**ACTION ITEM**
Please give the count of lines in the listing underneath that hold "hostApply", leaving out everything else.

**PROVIDED MATERIAL**
-- ==== Sys2Proof/Machine/HostOps.lean ====
section
/-! DEFINITION. The host interface (spec/60_exceptions.md R94, R95, R101; spec/70_reset_and_hazards.md
R105 to R108; the host's access rights of spec/10_state.md R23): each operation as a function of the block's state, the output event a step presents,
and a session of one host with one block. -/

namespace Sys2Proof.Machine

/-- Why an operation is refused (R94). The spec says only "refused", with no state change and a host
error; the reasons are the model's names for its conditions. -/
inductive HostError where
  /-- LOAD: `length(P) > MEM_WORDS` -/
  | imageTooLong
  /-- the operation is not allowed in this status -/
  | wrongStatus (status : Status)
  /-- HOST_READ, HOST_WRITE: `not inBounds(i)` -/
  | outOfRange (index : Int)
  /-- a number given as a word does not fit W bits (log entry 10) -/
  | notAWord (value : Int)
  /-- after ABANDON only LOAD may be issued (log entry 7) -/
  | abandoned
  deriving DecidableEq, Repr

/-- What the host receives. -/
inductive HostReply where
  /-- the operation took effect and returns nothing -/
  | done
  /-- HOST_READ: the cell's word; the latch read: `inlat` -/
  | word (v : Int)
  /-- READ_STATE: status, pc, len and the fault record -/
  | state (status : Status) (pc : Int) (len : Nat) (fault : FaultRecord)
  /-- RESULT: the output log and `M[0..len-1]` -/
  | result (out : List Int) (memory : List Int)
  /-- an output event: its number and its value (R101) -/
  | event (number : Nat) (value : Int)
  /-- refused: no state change -/
  | refused (e : HostError)
  deriving DecidableEq, Repr

/-- The two-bit code of `status` (10_state.md R17, D9). -/
def Status.code : Status → BitVec 2
  | .ready => 0
  | .running => 1
  | .halted => 2
  | .faulted => 3

/-- `M[0 .. len-1]` as a sequence. -/
def memoryImage (s : State) : List Int := (List.range s.len).map s.mem.read

/-- The state after an accepted LOAD (10_state.md R25): every piece of state but the parameters. -/
def loadState (P : List Int) (s : State) : State where
  cfg := s.cfg
  mem := Memory.ofList P
  len := P.length
  pc := 0
  status := .ready
  inlat := 0
  out := []
  fault := .zero

/-- The first number of a list that is not a W-bit word, if any. -/
def firstNotAWord (W : Nat) (P : List Int) : Option Int := P.find? (fun v => !fitsW W v)

/-- `LOAD(P)` (R94, 70_reset_and_hazards.md R105): accepted in any status. -/
def hostLoad (P : List Int) (s : State) : State × HostReply :=
  if s.cfg.memWords < P.length then (s, .refused .imageTooLong)
  else
    match firstNotAWord s.cfg.wordBits P with
    | some v => (s, .refused (.notAWord v))
    | none => (loadState P s, .done)

/-- The host may access memory in READY and HALTED only (R94, D12). -/
def hostAccessAllowed : Status → Bool
  | .ready => true
  | .halted => true
  | .running => false
  | .faulted => false

/-- `HOST_READ(i)` (R94). -/
def hostRead (i : Int) (s : State) : State × HostReply :=
  if hostAccessAllowed s.status then
    if inBounds s i then (s, .word (memRead s i)) else (s, .refused (.outOfRange i))
  else (s, .refused (.wrongStatus s.status))

/-- `HOST_WRITE(i, v)` (R94). -/
def hostWrite (i v : Int) (s : State) : State × HostReply :=
  if hostAccessAllowed s.status then
    if inBounds s i then
      if fitsW s.cfg.wordBits v then (memWrite s i v, .done) else (s, .refused (.notAWord v))
    else (s, .refused (.outOfRange i))
  else (s, .refused (.wrongStatus s.status))

/-- `START(v)` (R94, 70_reset_and_hazards.md R107): pc is not changed. -/
def hostStart (v : Int) (s : State) : State × HostReply :=
  if s.status = .ready then
    if fitsW s.cfg.wordBits v then ({ s with inlat := v, status := .running }, .done)
    else (s, .refused (.notAWord v))
  else (s, .refused (.wrongStatus s.status))

/-- `READ_STATE` (R94, R104): never refused. -/
def hostReadState (s : State) : State × HostReply := (s, .state s.status s.pc s.len s.fault)

/-- The host's read of the input latch, in any status (10_state.md R23: `inlat`, host reads "always").
R94's table names no operation that returns the latch, so this one is the model's (log entry 16). -/
def hostReadLatch (s : State) : State × HostReply := (s, .word s.inlat)

/-- `RESULT` (R94, 40_dispatch.md R70, R92). -/
def hostResult (s : State) : State × HostReply :=
  if s.status = .halted then (s, .result s.out (memoryImage s))
  else (s, .refused (.wrongStatus s.status))

/-- `ABANDON` (R94): no step of the block is undone, and the block's state does not change. -/
def hostAbandon (s : State) : State × HostReply :=
  if s.status = .running then (s, .done) else (s, .refused (.wrongStatus s.status))

/-- The operations the host can issue: those of R94, and the read of the latch (R23, log entry 16). -/
inductive HostOp where
  | load (image : List Int)
  | hostRead (index : Int)
  | hostWrite (index value : Int)
  | start (value : Int)
  | readState
  | readLatch
  | result
  | abandon
  deriving DecidableEq, Repr

/-- The effect of one operation on the block and its reply. -/
def hostApply (op : HostOp) (s : State) : State × HostReply :=
  match op with
  | .load P => hostLoad P s
  | .hostRead i => hostRead i s
  | .hostWrite i v => hostWrite i v s
  | .start v => hostStart v s
  | .readState => hostReadState s
  | .readLatch => hostReadLatch s
  | .result => hostResult s
  | .abandon => hostAbandon s

/-- The output event the next step presents to the host, if it completes an Output: the 0-based count
of outputs before it, and the word (R101, D11, log entry 14). -/
def stepEvent (s : State) : Option (Nat × Int) :=
  match step s with
  | .next t => (t.out.drop s.out.length).head?.map (fun v => (s.out.length, v))
  | .fault _ => none
  | .refused _ => none

/-- One host with one block. `abandoned` is the host's side: the host has stopped observing the run
(R94 ABANDON). -/
structure Session where
  block : State
  abandoned : Bool
  deriving DecidableEq, Repr

/-- A move of a session: the block takes a step, or the host issues an operation. -/
inductive Move where
  | step
  | host (op : HostOp)
  deriving DecidableEq, Repr

/-- The host issues an operation: after ABANDON only LOAD (R94, log entry 7). -/
def sessionHost (op : HostOp) (ss : Session) : Session × HostReply :=
  match op with
  | .load P =>
    match hostLoad P ss.block with
    | (s, .done) => (⟨s, false⟩, .done)
    | (s, r) => (⟨s, ss.abandoned⟩, r)
  | .abandon =>
    if ss.abandoned then (ss, .refused .abandoned)
    else
      match hostAbandon ss.block with
      | (s, .done) => (⟨s, true⟩, .done)
      | (s, r) => (⟨s, false⟩, r)
  | op =>
    if ss.abandoned then (ss, .refused .abandoned)
    else (⟨(hostApply op ss.block).1, false⟩, (hostApply op ss.block).2)

/-- The block takes a step, and the host receives its output event unless it has stopped observing. -/
def sessionStep (ss : Session) : Session × Option HostReply :=
  match step ss.block with
  | .next t =>
    (⟨t, ss.abandoned⟩,
      if ss.abandoned then none else (stepEvent ss.block).map (fun e => .event e.1 e.2))
  | .fault _ => (ss, none)
  | .refused _ => (ss, none)

/-- One move of a session, and what the host receives. -/
def sessionMove (m : Move) (ss : Session) : Session × Option HostReply :=
  match m with
  | .step => sessionStep ss
  | .host op => ((sessionHost op ss).1, some (sessionHost op ss).2)

end Sys2Proof.Machine
end

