/-! #### Arithmetic (R7, R71 to R74) -/

/-- Settles O21: the wrapping is such a word, and any such word is the wrapping. -/
theorem wrapIsTheCongruentWord : Obligations.WrapIsTheCongruentWord := by
  intro n v u
  constructor
  · rintro rfl
    obtain ⟨hlo, hhi⟩ := wrapW_isWord n v
    exact ⟨hlo, hhi, Int.ModEq.dvd (wrapW_emod (n + 1) v).symm⟩
  · rintro ⟨hlo, hhi, hdvd⟩
    exact (wrapW_eq_of_dvd hlo hhi hdvd).symm

/-- Where the three-operand shape did not fault, it stored the result of the operands it read. -/
theorem complete_binaryOp_completes {result : Int → Int → Except FaultCause Int}
    (h : complete s (binaryOp result m1 m2 m3 s) = .next t) (hnofault : ∀ f, t ≠ raise s f) :
    ∃ d a b r, destOperand s m3 3 = .ok d ∧ ReadsAs s m1 1 a ∧ ReadsAs s m2 2 b ∧
      result a b = .ok r ∧ StoredAndAdvanced s t d r 4 := by
  obtain hrun | ⟨f, -, hf⟩ := complete_cases h
  · obtain ⟨a, ha, b, hb, r, hr, d, hd, rfl⟩ := binaryOp_ok_iff.1 hrun
    have hd0 := (inBounds_iff.1 (destOperand_inBounds hd)).1
    exact ⟨d, a, b, r, hd, readOperand_ok_iff.1 ha, readOperand_ok_iff.1 hb, hr,
      storedAndAdvanced_memWrite hd0 4⟩
  · exact absurd hf (hnofault f)

/-- An ALU instruction that did not fault stored the exact result or, under WRAP, its wrapping. -/
theorem complete_alu_completes {op : Int → Int → Int}
    (h : complete s (binaryOp (fun a b => aluResult s.cfg w (op a b)) m1 m2 m3 s) = .next t)
    (hnofault : ∀ f, t ≠ raise s f) :
    ∃ d a b, (destOperand s m3 3).toOption = some d ∧ ReadsAs s m1 1 a ∧ ReadsAs s m2 2 b ∧
      StoredAndAdvanced s t d
        (if fitsW s.cfg.wordBits (op a b) = true then op a b else wrapW s.cfg.wordBits (op a b)) 4 ∧
      (fitsW s.cfg.wordBits (op a b) = false → s.cfg.overflow = .wrap) := by
  obtain ⟨d, a, b, r, hd, ha, hb, hr, hstored⟩ := complete_binaryOp_completes h hnofault
  obtain ⟨rfl, hwrap⟩ := aluResult_ok_iff.1 hr
  exact ⟨d, a, b, by rw [hd]; rfl, ha, hb, hstored, hwrap⟩

/-- Settles O37: both are the three-operand shape with the ALU's result. -/
theorem arithmeticWritesOneCell : Obligations.ArithmeticWritesOneCell := by
  rintro m1 m2 m3 high i s t (rfl | rfl) hexec hnofault
  case inl =>
    obtain ⟨d, a, b, hd, ha, hb, hstored, hwrap⟩ :=
      complete_alu_completes (op := fun a b => a + b) hexec hnofault
    exact ⟨d, a, b, a + b, hd, ha, hb, fun _ => rfl, nofun, hstored, hwrap⟩
  case inr =>
    obtain ⟨d, a, b, hd, ha, hb, hstored, hwrap⟩ :=
      complete_alu_completes (op := fun a b => a * b) hexec hnofault
    exact ⟨d, a, b, a * b, hd, ha, hb, nofun, fun _ => rfl, hstored, hwrap⟩

/-! #### Input (R76) -/

/-- Input raises what its destination raises. -/
theorem exec_input_of_writeRaises (high : Nat) (h : WriteRaises s m1 1 f) :
    exec (.input m1 high) s = .next (raise s f) := by
  have hrun : inputOp m1 s = .error f := inputOp_error_iff.2 (destOperand_error_iff.2 h)
  calc exec (.input m1 high) s = complete s (inputOp m1 s) := rfl
    _ = .next (raise s f) := by rw [hrun, complete_error]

**SOLUTION TO THE EXERCISE**
2